# Compass Rallye 650 - how to turn 12v on??



## Snelly (Aug 20, 2005)

Ok, with the lack of compass dealers at this time of night, who here can tell me how to turn the 12v on in a 2009 Compass Rallye 650?? Ive turned the main power switch on and all the switches as you come in through the door... still no 12v. There is 12v power from battery into the distribution unit and thats where it ends... the van also has alarm and keyfob thing (like an immobiliser) that ive put into its respective slot and made the red light come on - still nothing. The alarm works (but is battery backed up so that means nothing) as ive set it off lol - ive tried arming, disarming... putting the immobiliser fob in etc etc... still nothing! This ones got me stumped... there must be a trick to it!
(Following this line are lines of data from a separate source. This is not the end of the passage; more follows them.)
-- ==== Sys2Proof/Machine/Buttress.lean ====
section
/-! DEFINITION. Buttress's bookkeeping: physical slots, flagged units, and the error counts that flag them (R380, R413
to R417). -/
namespace Sys2Proof.Machine

/-- The physical slots of logical units; a retired unit without a spare has none. -/
def mxaSlot (n : Nat) (s : State) : Nat := fget s (CUP_MAP_MXA n) CUP_MAP_MXA_PHYSICAL
def vecSlot (n : Nat) (s : State) : Nat := fget s (CUP_MAP_VEC n) CUP_MAP_VEC_PHYSICAL
def domeSlot (n : Nat) (s : State) : Nat := fget s (CUP_MAP_DOME n) CUP_MAP_DOME_PHYSICAL

/-- Blocks of the event log (R409, R12). -/
def blkRst : Nat := 13
def blkCup : Nat := 14
def blkTol : Nat := 15
def blkLnt : Nat := 16

/-- Change Buttress's state. -/
def updBt (f : ButtressState → ButtressState) (s : State) : State := { s with bt := f s.bt }

/-- The name of a target in a log entry or command: a unit ID, or 0x8000 + a Dome bank. -/
def targetId (t : Nat) : Nat := if 0x8000 ≤ t then t else flatUnit t

/-- The physical slot of a target, 0 for a unit without slots. -/
def targetSlot (t : Nat) (s : State) : Nat :=
  if 0x8000 ≤ t then domeSlot (t - 0x8000) s
  else if 48 ≤ t ∧ t < 80 then mxaSlot (t - 48) s
  else if 80 ≤ t ∧ t < 208 then vecSlot (t - 80) s else 0

/-- CUP_SPARE shows Buttress's queue and whether a swap or test is in progress. -/
def showBt (s : State) : State :=
  fput (fset s CUP_SPARE CUP_SPARE_QUEUED s.bt.queue.length) CUP_SPARE CUP_SPARE_BUSY
    (s.bt.testing.isSome || s.bt.copy.isSome || !s.bt.swaps.isEmpty)

/-- A Buttress event in the log (R409). -/
def btEvent (code t : Nat) (s : State) : State := logEvent code blkCup (targetId t) (targetSlot t s) s

/-- A target is flagged for test, unless it is in test or the queue holds 16 (R415). A target that already waits keeps its
place with the more pressing of its causes, since one flagged for golden failure or by SPARE_TEST is tested at once. -/
def flagTarget (t cause : Nat) (s : State) : State :=
  if s.bt.queue.any (fun e => e.1 == t) then
    updBt (fun b => { b with queue := b.queue.map (fun e => if e.1 = t then (t, max e.2 cause) else e) }) s
  else if s.bt.testing = some t ∨ 16 ≤ s.bt.queue.length then s
  else btEvent 0x0401 t (showBt (updBt (fun b => { b with queue := b.queue ++ [(t, cause)] }) s))

def ns1s : Nat := 1000000000

/-- The entries of a history that are younger than a span, with a new one. -/
def addRecent (key n span now : Nat) (l : List (Nat × Nat × Nat)) : List (Nat × Nat × Nat) :=
  l.filter (fun e => decide (now < e.2.1 + span)) ++ [(key, now, n)]

/-- The sum of a key's entries. -/
def sumOf (key : Nat) (l : List (Nat × Nat × Nat)) : Nat := ((l.filter (fun e => e.1 == key)).map (fun e => e.2.2)).sum

/-- Corrected errors of a target: more than 64 within one hour flag it (R415). -/
def noteErrors (t n : Nat) (s : State) : State :=
  if n = 0 then s
  else
    let s1 := updBt (fun b => { b with errors := addRecent t n (3600 * ns1s) (upNs s) b.errors }) s
    if 64 < sumOf t s1.bt.errors then flagTarget t 1 s1 else s1

/-- A corrected error in a row of a target's store: the fourth within 24 hours records the row for repair; a third repair
of its macro flags the target (R417). -/
def noteRow (t a : Nat) (s : State) : State :=
  let row := Config.sramRow t a
  if s.bt.rows.contains row then s
  else
    let s1 := updBt (fun b => { b with rowErrors := addRecent row 1 (86400 * ns1s) (upNs s) b.rowErrors }) s
    if sumOf row s1.bt.rowErrors < 4 then s1
    else if 2 ≤ (s1.bt.rows.filter (fun r => Config.sramMacro r == Config.sramMacro row)).length then flagTarget t 1 s1
    else updBt (fun b => { b with rows := b.rows ++ [row], fresh := b.fresh ++ [row] }) s1

/-- The temperatures as they were last sampled. -/
def temps (s : State) : List Nat := (List.range 24).map (fun i => fget s (CUP_TEMP i) CUP_TEMP_TEMP)

/-- A canary's drift against its baseline in 0.01 %; more than 6 % slower flags the unit next to it (R415). -/
def canaryDrift (i rate : Nat) (s : State) : State :=
  let base := Config.canaryBase i s.cup.target (temps s)
  let d : Int := if base = 0 then 0 else divFree (((rate : Int) - (base : Int)) * 10000) base
  let s1 := fset s (CUP_CANARY i) CUP_CANARY_DRIFT (unsigned 16 (clampInt (-32768) 32767 d))
  if base ≠ 0 ∧ (rate : Int) * 100 < (base : Int) * 94 then flagTarget (Config.canaryUnit i % 272) 0 s1 else s1

end Sys2Proof.Machine
end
Anyone??


----------



## steco1958 (Mar 5, 2009)

Snelly,

I had a Compass Rally GTE, some time ago, on mine it was just a control panel with a 12v power on/off button.

But I am guessing you have already looked at all the switches on the zig unit


----------



## steco1958 (Mar 5, 2009)

Snelly,

Just seen this on UKcampsites

http://www.ukcampsite.co.uk/CHATTER...s.asp?ForumID=8&TopicID=214710&PagePosition=7


----------



## Snelly (Aug 20, 2005)

Yes it seems to have a simple on/off switch... no dice.

I also read the article on ukcs... it doesnt really give anything away or say how the problem got solved...


----------